EXERCISE INSTRUCTIONS
The complete listing that follows is to be set down again, exactly as it appears.

GIVEN DATA

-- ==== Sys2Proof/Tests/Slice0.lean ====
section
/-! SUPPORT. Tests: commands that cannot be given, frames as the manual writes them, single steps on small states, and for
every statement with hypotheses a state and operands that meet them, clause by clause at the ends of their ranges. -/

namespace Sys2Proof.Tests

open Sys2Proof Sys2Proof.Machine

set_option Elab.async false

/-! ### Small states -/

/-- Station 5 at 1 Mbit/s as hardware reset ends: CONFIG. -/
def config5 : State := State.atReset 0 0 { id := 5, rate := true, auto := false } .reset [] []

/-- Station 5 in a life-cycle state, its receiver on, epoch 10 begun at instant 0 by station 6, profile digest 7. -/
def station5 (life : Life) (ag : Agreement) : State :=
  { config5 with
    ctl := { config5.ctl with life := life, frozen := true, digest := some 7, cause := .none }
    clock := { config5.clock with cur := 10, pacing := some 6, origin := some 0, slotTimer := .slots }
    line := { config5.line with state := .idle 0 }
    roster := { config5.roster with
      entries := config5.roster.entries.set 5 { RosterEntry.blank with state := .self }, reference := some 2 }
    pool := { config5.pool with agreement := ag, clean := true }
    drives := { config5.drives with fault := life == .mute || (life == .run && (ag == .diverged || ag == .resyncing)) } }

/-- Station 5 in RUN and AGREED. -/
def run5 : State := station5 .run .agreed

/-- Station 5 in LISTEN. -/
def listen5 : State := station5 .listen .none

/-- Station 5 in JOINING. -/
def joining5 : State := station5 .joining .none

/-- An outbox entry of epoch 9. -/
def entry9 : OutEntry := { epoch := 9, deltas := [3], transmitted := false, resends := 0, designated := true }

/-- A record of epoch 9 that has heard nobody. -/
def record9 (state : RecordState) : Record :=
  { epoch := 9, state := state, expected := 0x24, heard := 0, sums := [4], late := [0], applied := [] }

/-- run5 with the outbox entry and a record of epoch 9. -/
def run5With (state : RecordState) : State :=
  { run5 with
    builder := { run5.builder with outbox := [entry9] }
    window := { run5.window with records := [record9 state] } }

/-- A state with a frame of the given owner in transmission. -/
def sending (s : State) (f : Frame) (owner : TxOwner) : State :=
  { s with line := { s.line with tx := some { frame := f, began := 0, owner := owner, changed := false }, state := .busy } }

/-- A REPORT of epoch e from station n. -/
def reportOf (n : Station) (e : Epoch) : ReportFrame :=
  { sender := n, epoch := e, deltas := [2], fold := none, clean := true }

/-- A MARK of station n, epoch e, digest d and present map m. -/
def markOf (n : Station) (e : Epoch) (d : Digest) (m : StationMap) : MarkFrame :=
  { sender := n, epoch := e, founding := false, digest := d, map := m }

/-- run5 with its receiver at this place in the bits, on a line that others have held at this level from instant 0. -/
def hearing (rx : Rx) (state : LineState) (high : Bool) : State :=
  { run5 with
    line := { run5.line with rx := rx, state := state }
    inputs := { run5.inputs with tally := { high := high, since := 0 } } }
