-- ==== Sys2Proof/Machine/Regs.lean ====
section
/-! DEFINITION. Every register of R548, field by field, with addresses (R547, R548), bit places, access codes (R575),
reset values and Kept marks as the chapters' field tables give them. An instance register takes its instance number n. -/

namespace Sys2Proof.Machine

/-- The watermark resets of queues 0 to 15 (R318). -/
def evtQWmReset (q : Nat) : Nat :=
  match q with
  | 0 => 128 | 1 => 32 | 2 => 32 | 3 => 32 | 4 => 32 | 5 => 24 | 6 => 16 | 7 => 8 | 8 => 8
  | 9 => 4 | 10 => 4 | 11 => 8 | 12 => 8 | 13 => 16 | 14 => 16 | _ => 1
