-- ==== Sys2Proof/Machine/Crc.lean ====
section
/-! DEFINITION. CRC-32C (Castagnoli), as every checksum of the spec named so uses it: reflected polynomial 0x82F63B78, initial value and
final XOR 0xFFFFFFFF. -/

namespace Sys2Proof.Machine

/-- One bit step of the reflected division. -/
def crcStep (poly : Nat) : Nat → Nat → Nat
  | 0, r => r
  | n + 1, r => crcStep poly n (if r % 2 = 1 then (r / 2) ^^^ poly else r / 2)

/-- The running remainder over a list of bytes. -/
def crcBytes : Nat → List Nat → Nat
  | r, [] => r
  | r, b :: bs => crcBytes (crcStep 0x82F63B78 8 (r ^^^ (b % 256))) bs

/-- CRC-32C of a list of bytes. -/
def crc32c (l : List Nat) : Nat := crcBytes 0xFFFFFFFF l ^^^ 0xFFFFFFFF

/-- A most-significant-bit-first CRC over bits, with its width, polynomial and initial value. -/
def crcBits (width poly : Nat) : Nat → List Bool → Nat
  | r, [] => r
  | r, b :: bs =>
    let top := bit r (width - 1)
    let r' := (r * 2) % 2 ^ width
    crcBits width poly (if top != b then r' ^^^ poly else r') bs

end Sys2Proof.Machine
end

EXERCISE ANSWER
-- ==== Sys2Proof/Tests/Slice0.lean ====
section
/-! SUPPORT. Tests: commands that cannot be given, frames as the manual writes them, single steps on small states, and for
every statement with hypotheses a state and operands that meet them, clause by clause at the ends of their ranges. -/

namespace Sys2Proof.Tests

open Sys2Proof Sys2Proof.Machine

set_option Elab.async false

/-! ### Small states -/

/-- Station 5 at 1 Mbit/s as hardware reset ends: CONFIG. -/
def config5 : State := State.atReset 0 0 { id := 5, rate := true, auto := false } .reset [] []

/-- Station 5 in a life-cycle state, its receiver on, epoch 10 begun at instant 0 by station 6, profile digest 7. -/
def station5 (life : Life) (ag : Agreement) : State :=
  { config5 with
    ctl := { config5.ctl with life := life, frozen := true, digest := some 7, cause := .none }
    clock := { config5.clock with cur := 10, pacing := some 6, origin := some 0, slotTimer := .slots }
    line := { config5.line with state := .idle 0 }
    roster := { config5.roster with
      entries := config5.roster.entries.set 5 { RosterEntry.blank with state := .self }, reference := some 2 }
    pool := { config5.pool with agreement := ag, clean := true }
    drives := { config5.drives with fault := life == .mute || (life == .run && (ag == .diverged || ag == .resyncing)) } }

/-- Station 5 in RUN and AGREED. -/
def run5 : State := station5 .run .agreed

/-- Station 5 in LISTEN. -/
def listen5 : State := station5 .listen .none

/-- Station 5 in JOINING. -/
def joining5 : State := station5 .joining .none

/-- An outbox entry of epoch 9. -/
def entry9 : OutEntry := { epoch := 9, deltas := [3], transmitted := false, resends := 0, designated := true }

/-- A record of epoch 9 that has heard nobody. -/
def record9 (state : RecordState) : Record :=
  { epoch := 9, state := state, expected := 0x24, heard := 0, sums := [4], late := [0], applied := [] }

/-- run5 with the outbox entry and a record of epoch 9. -/
def run5With (state : RecordState) : State :=
  { run5 with
    builder := { run5.builder with outbox := [entry9] }
    window := { run5.window with records := [record9 state] } }

/-- A state with a frame of the given owner in transmission. -/
def sending (s : State) (f : Frame) (owner : TxOwner) : State :=
  { s with line := { s.line with tx := some { frame := f, began := 0, owner := owner, changed := false }, state := .busy } }

/-- A REPORT of epoch e from station n. -/
def reportOf (n : Station) (e : Epoch) : ReportFrame :=
  { sender := n, epoch := e, deltas := [2], fold := none, clean := true }

/-- A MARK of station n, epoch e, digest d and present map m. -/
def markOf (n : Station) (e : Epoch) (d : Digest) (m : StationMap) : MarkFrame :=
  { sender := n, epoch := e, founding := false, digest := d, map := m }

/-- run5 with its receiver at this place in the bits, on a line that others have held at this level from instant 0. -/
def hearing (rx : Rx) (state : LineState) (high : Bool) : State :=
  { run5 with
    line := { run5.line with rx := rx, state := state }
    inputs := { run5.inputs with tally := { high := high, since := 0 } } }
-- ==== Sys2Proof/Machine/Regs.lean ====
section
/-! DEFINITION. Every register of R548, field by field, with addresses (R547, R548), bit places, access codes (R575),
reset values and Kept marks as the chapters' field tables give them. An instance register takes its instance number n. -/

namespace Sys2Proof.Machine

/-- The watermark resets of queues 0 to 15 (R318). -/
def evtQWmReset (q : Nat) : Nat :=
  match q with
  | 0 => 128 | 1 => 32 | 2 => 32 | 3 => 32 | 4 => 32 | 5 => 24 | 6 => 16 | 7 => 8 | 8 => 8
  | 9 => 4 | 10 => 4 | 11 => 8 | 12 => 8 | 13 => 16 | 14 => 16 | _ => 1
-- ==== Sys2Proof/Machine/Crc.lean ====
section
/-! DEFINITION. CRC-32C (Castagnoli), as every checksum of the spec named so uses it: reflected polynomial 0x82F63B78, initial value and
final XOR 0xFFFFFFFF. -/

namespace Sys2Proof.Machine

/-- One bit step of the reflected division. -/
def crcStep (poly : Nat) : Nat → Nat → Nat
  | 0, r => r
  | n + 1, r => crcStep poly n (if r % 2 = 1 then (r / 2) ^^^ poly else r / 2)

/-- The running remainder over a list of bytes. -/
def crcBytes : Nat → List Nat → Nat
  | r, [] => r
  | r, b :: bs => crcBytes (crcStep 0x82F63B78 8 (r ^^^ (b % 256))) bs

/-- CRC-32C of a list of bytes. -/
def crc32c (l : List Nat) : Nat := crcBytes 0xFFFFFFFF l ^^^ 0xFFFFFFFF

/-- A most-significant-bit-first CRC over bits, with its width, polynomial and initial value. -/
def crcBits (width poly : Nat) : Nat → List Bool → Nat
  | r, [] => r
  | r, b :: bs =>
    let top := bit r (width - 1)
    let r' := (r * 2) % 2 ^ width
    crcBits width poly (if top != b then r' ^^^ poly else r') bs

end Sys2Proof.Machine
end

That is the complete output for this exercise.